Мокров швырнул в беспризорника колошниковой пылью. Подросток мгновенно проснулся и быстро шнырял глазами, прикидывая, куда его перевезли. Но стоило Мокрову сказать: «Ну-ка, постоялец, ослобоняй квартиру, а то чугунку за шиворот плеснем», – как беспризорник мигом полез из ковша по толстой проволоке, вдевая ноги в петли, сел верхом на край ковша, потом спустился на лафет платформы, порхнул на землю и удрал, волоча свою проволоку поперек железнодорожных путей.

Все дружно засмеялись и тут же помрачнели. Владимир Фаддеевич и Мокров, конечно, потому, что, не досмотри они немного, и сгорел бы человек, а им всю жизнь вспоминать и казниться, я и Костя потому, что это был такой же, как мы, мальчишка, и мы невольно представили себе его гибель.

Тогда во мне прочно отложилось чувство опасности, исходящей от завода, по которому я и до того путешествовал с отчаянным бесстрашием. Позднее, в юности, это чувство не прошло: затушевалось, хоть я и привык к заводу и к постоянной опасности, когда проходил производственную практику на коксовых печах, а после работал на них.

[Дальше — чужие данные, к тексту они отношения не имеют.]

/-- DST[index i] += SRCA[i]: ascending under ORDERED, in arrival order, which is free, under OPEN (R256). -/
def runScatadd (c : Nat) (w : MWord) (m : Mod) : Ran :=
  let q := indexed true c w (fun d _ => d.count) (fun k d a ix =>
    k.replace d fun n =>
      let l := sourcesOf ix n
      let l := if m.mortar.open_ then orderBy l.length (Config.freeNat (m.freeCtr + n)) l else l
      if l.isEmpty then none else some (sumIn d (valNth k.mem d n) (l.map (valNth k.mem a)))) m
  (q.1.useFree (if m.mortar.open_ then (m.desc c w.dst).count else 0), q.2)

def execScatadd (course : Nat) (w : MWord) (s : State) : Host.Outcome State Fault Refusal :=
  instruct 4 12 course w (runScatadd course w) s

/-- The filtered powers of a port's monitor in KF16 dBm (R279). -/
def Mod.portPowers (m : Mod) (p : Nat) : List Byte :=
  let l := m.loop (0x2000 + p)
  let b (x : Int) : List Byte := le 2 (kfOf ((x : Rat) / 6553600)).1.toNat
  b l.inFilt ++ b l.outFilt

/-- The bytes of a snapshot of the boundary `v` (R279). -/
def snapBytes (v : Mod) (kind : Nat) : List Byte :=
  match kind with
  | 0 => le 4 v.engine.gen.toNat ++ le 4 v.engine.members.length ++ v.engine.members.flatMap (contextBytes v)
  | 1 => (List.range 544).flatMap v.portPowers
  | 2 => (List.range 8).flatMap fun p => le 4 (v.planeStatus p).toNat
  | _ => le 8 v.tick.count ++ timeBytes (instant v.time.fabric)

def runSnap (v : Mod) (c : Nat) (w : MWord) (m : Mod) : Ran :=
  let bs := snapBytes v w.mod.toNat
  match m.jobOf c with
  | none => (m, none)
  | some (n, j) =>
    if w.imm.getLsbD 15 then
      let o := (m.reg c (w.imm.toNat % 32)).toNat
      if j.region < o + bs.length then (m, some .bounds) else (m.setJob n fun j => { j with mem := memWrite j.mem o bs }, none)
    else
      let a := (m.desc c w.dst).addr
      if j.sramLimit < a + bs.length then (m, some .bounds)
      else (m.setCourse c fun k => { k with sram := memWrite k.sram a bs }, none)

def execSnap (course : Nat) (w : MWord) (s : State) : Host.Outcome State Fault Refusal :=
  instruct 4 13 course w (runSnap s.snap course w) s

/-! ### Class 5 -/

/-- The pc that an offset from the instruction names; outside the code it is free. -/
def Mod.target (m : Mod) (c : Nat) (imm : BitVec 16) : Nat :=
  let pc := (m.course c).pc
  let t : Int := pc + imm.toInt
  let words := match m.jobOf c with
    | some (_, j) => j.codeWords
    | none => 0
  if 0 ≤ t ∧ t < words then t.toNat else (Config.mortarOpen 20 [(pc : Int), imm.toInt]).toNat

def Mod.goto (m : Mod) (c pc : Nat) : Ran := (m.setCourse c fun k => { k with pc := pc }, none)

def runBr (c : Nat) (w : MWord) (m : Mod) : Ran := m.goto c (m.target c w.imm)

def execBr (course : Nat) (w : MWord) (s : State) : Host.Outcome State Fault Refusal :=
  control 5 0 course w (runBr course w) s

def runBrc (c : Nat) (w : MWord) (m : Mod) : Ran :=
  if compares w.mod.toNat ((m.reg c w.srcA.toNat).toInt : Rat) 0 then m.goto c (m.target c w.imm)
  else m.goto c ((m.course c).pc + 1)

def execBrc (course : Nat) (w : MWord) (s : State) : Host.Outcome State Fault Refusal :=
  control 5 1 course w (runBrc course w) s

/-- CALL pushes its return on 16 entries; what a call on a full stack leaves there is free. -/
def runCall (c : Nat) (w : MWord) (m : Mod) : Ran :=
  let pc := (m.course c).pc
  let calls := (m.course c).calls
  let st := if calls.length < 16 then (pc + 1) :: calls
    else (List.range 16).map fun k => (Config.mortarOpen 21 [(pc : Int), k]).toNat
  (m.setCourse c fun k => { k with calls := st }).goto c (m.target c w.imm)

def execCall (course : Nat) (w : MWord) (s : State) : Host.Outcome State Fault Refusal :=
  control 5 2 course w (runCall course w) s

/-- RET with nothing on the stack goes to a free place. -/
def runRet (c : Nat) (m : Mod) : Ran :=
  match (m.course c).calls with
  | r :: t => (m.setCourse c fun k => { k with calls := t }).goto c r
  | [] => m.goto c (Config.mortarOpen 22 [((m.course c).pc : Int)]).toNat

def execRet (course : Nat) (w : MWord) (s : State) : Host.Outcome State Fault Refusal :=
  control 5 3 course w (runRet course) s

Оборвыш, спящий в гладком кирпичном кратере, – эта картина дала в моей фантазии такие превращения: одно, давно забытое, приходило летом в часы, когда загорал, – из солнца, забравшегося в зенит, вытек ручей, и земля, залитая им, пыхнув, исчезла; другое, являвшееся ночами, когда мир кажется особенно беззащитным, устоялось и нет-нет да и знобит своей тревожностью: беззвучный длинный предмет, обросший стратосферным льдом, скользит на спящий город; вспышка, и все – города не осталось.

Глава десятая

Мать запретила мне ходить к отцу. Она и бабушка говорили о нем презрительно, вскользь, намеками, и я никак не мог допытаться, в чем он сейчас провинился перед ними. Я вызнал это в семье Колывановых – от дяди Александра Ивановича, от крестной Раисы Сергеевны, от двоюродного брата Саши: мой отец стал распутным! Чуть не каждую неделю женится да разженивается. Недавно посватал сестру своего закадычного дружка Султанкулова. Диляра ответила: «Договаривайся с братом». А брат ни в какую:

– Для гулянок ты, Анисимов, годишься: и заводной, и слабо хмелеешь, и ловко пляшешь, и на балалайке играешь. А для семейной жизни ты не готов: не отбесился, порядочного добра не завел, не скопил денег на невесту.

Отец назвал Султанкулова байским недобитком, а Султанкулов назвал его голодранцем, бодливым быком с обломанными рогами. Рассорились, подрались.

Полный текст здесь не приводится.